:: TASK GOAL ::
Sort through the data and copy the lines holding the word "expInit".

=== Section Start ===

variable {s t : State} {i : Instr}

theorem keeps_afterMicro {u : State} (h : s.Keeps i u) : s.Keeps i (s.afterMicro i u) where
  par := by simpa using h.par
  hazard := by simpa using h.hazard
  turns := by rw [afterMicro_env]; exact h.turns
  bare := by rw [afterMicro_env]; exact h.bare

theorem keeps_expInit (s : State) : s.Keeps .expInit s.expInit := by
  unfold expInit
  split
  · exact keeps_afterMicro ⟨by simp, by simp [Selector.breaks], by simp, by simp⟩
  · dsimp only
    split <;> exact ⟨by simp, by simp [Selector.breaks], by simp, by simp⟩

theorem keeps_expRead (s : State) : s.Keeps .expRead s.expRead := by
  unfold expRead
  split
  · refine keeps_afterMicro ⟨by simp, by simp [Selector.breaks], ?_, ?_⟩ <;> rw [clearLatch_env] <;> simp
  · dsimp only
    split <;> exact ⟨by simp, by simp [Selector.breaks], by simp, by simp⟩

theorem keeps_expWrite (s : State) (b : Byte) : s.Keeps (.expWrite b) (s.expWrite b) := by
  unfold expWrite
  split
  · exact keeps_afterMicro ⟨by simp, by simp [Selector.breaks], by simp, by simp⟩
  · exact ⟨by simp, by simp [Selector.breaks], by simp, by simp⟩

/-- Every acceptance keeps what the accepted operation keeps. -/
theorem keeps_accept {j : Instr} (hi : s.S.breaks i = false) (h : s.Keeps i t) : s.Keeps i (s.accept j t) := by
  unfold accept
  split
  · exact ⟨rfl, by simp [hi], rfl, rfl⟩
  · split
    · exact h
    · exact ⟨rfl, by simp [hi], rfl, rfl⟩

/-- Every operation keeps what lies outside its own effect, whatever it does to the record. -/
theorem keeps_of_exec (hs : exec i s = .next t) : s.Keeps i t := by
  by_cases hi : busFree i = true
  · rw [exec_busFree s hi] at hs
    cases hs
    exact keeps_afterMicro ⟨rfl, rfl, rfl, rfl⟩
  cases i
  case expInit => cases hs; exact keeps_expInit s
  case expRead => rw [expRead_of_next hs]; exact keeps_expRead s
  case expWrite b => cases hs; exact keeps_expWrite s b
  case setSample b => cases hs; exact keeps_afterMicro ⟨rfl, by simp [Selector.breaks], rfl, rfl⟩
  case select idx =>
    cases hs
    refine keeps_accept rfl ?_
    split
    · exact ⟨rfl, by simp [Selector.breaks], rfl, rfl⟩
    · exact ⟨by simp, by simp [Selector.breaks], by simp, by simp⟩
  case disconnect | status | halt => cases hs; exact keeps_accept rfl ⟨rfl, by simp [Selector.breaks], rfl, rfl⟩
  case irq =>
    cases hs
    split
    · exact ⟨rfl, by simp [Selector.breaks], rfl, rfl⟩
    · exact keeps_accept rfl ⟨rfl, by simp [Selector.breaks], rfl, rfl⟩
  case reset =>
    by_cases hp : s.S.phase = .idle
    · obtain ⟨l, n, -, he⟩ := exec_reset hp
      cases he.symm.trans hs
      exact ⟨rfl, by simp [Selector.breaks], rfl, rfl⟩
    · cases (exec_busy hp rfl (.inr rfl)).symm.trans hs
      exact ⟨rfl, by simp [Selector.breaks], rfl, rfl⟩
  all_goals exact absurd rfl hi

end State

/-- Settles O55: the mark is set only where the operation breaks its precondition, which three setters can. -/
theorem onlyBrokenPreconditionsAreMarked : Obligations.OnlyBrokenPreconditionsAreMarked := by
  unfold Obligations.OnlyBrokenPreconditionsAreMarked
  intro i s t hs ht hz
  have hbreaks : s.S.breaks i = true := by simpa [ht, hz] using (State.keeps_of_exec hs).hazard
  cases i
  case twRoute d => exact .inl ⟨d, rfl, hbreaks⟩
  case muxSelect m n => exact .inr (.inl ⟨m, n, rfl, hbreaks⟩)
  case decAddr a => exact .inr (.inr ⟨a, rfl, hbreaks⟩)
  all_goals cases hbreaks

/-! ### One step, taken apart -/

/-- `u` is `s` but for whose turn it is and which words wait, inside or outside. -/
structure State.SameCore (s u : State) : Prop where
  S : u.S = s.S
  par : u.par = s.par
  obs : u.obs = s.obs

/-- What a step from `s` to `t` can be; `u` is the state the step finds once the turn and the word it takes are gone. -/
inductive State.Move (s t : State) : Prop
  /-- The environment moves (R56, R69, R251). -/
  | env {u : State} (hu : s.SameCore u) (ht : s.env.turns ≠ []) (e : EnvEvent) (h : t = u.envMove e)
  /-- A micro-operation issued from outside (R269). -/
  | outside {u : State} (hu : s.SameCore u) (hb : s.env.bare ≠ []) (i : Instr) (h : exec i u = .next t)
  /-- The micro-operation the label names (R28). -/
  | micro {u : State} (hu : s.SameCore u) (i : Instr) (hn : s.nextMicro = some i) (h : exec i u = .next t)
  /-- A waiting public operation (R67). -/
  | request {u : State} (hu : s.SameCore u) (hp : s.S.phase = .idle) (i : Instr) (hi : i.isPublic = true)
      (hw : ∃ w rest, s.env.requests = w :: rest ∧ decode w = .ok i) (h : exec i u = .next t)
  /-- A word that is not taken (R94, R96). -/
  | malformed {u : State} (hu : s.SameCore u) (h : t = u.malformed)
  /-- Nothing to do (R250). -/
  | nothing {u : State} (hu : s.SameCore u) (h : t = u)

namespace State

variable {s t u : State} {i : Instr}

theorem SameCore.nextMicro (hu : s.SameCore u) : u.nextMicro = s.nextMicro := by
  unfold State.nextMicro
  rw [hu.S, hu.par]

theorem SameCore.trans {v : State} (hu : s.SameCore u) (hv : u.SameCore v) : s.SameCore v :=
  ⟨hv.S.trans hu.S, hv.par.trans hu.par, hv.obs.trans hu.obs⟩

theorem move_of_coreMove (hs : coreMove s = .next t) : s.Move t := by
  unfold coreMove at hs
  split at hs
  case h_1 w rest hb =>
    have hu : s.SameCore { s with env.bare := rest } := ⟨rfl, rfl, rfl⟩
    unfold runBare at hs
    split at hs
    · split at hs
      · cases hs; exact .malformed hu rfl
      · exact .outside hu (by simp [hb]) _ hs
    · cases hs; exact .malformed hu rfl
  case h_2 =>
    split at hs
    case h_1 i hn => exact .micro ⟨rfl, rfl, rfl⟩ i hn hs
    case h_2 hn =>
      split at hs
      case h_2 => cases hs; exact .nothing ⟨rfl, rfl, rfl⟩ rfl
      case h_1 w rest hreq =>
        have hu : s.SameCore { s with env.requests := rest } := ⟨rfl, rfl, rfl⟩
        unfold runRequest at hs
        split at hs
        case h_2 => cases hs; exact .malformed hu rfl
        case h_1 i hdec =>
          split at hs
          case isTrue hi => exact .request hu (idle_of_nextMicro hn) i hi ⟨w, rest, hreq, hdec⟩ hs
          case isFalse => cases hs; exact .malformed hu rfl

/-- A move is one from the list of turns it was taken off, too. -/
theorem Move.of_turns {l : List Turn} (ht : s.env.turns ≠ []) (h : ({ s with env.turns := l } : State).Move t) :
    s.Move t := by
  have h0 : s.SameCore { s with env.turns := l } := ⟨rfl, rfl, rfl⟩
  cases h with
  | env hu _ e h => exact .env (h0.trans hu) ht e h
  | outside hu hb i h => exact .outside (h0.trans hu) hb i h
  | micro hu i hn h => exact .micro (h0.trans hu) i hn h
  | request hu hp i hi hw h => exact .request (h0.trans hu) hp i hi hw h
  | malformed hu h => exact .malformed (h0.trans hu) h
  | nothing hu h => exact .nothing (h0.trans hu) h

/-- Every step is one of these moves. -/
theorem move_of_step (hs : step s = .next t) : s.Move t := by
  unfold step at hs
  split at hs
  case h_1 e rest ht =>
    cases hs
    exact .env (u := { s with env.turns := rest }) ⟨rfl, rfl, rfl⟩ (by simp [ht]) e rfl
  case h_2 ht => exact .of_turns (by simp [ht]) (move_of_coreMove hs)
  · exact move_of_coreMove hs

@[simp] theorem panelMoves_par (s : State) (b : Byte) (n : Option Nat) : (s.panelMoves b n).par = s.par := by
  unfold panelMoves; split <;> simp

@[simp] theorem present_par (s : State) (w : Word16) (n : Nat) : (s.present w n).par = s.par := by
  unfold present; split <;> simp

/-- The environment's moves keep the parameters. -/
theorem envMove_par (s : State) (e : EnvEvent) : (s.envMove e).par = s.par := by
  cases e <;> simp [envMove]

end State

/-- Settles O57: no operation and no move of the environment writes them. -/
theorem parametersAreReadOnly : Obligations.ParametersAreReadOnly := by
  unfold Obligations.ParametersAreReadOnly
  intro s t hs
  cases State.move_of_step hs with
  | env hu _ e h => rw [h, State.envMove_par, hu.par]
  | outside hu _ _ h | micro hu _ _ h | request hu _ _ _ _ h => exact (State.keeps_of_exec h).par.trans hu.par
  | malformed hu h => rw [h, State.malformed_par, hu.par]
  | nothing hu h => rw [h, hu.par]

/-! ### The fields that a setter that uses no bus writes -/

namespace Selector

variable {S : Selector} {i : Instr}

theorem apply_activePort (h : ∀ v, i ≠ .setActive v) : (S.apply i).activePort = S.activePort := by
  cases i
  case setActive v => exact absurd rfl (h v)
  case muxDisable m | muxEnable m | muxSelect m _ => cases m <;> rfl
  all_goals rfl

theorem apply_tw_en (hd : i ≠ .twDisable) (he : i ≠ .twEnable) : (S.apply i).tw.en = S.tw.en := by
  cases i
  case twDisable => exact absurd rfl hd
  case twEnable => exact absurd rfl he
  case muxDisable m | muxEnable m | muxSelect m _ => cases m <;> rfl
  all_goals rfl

=== Section End ===

:: OUTPUT BELOW ::
theorem keeps_expInit (s : State) : s.Keeps .expInit s.expInit := by
  unfold expInit
  case expInit => cases hs; exact keeps_expInit s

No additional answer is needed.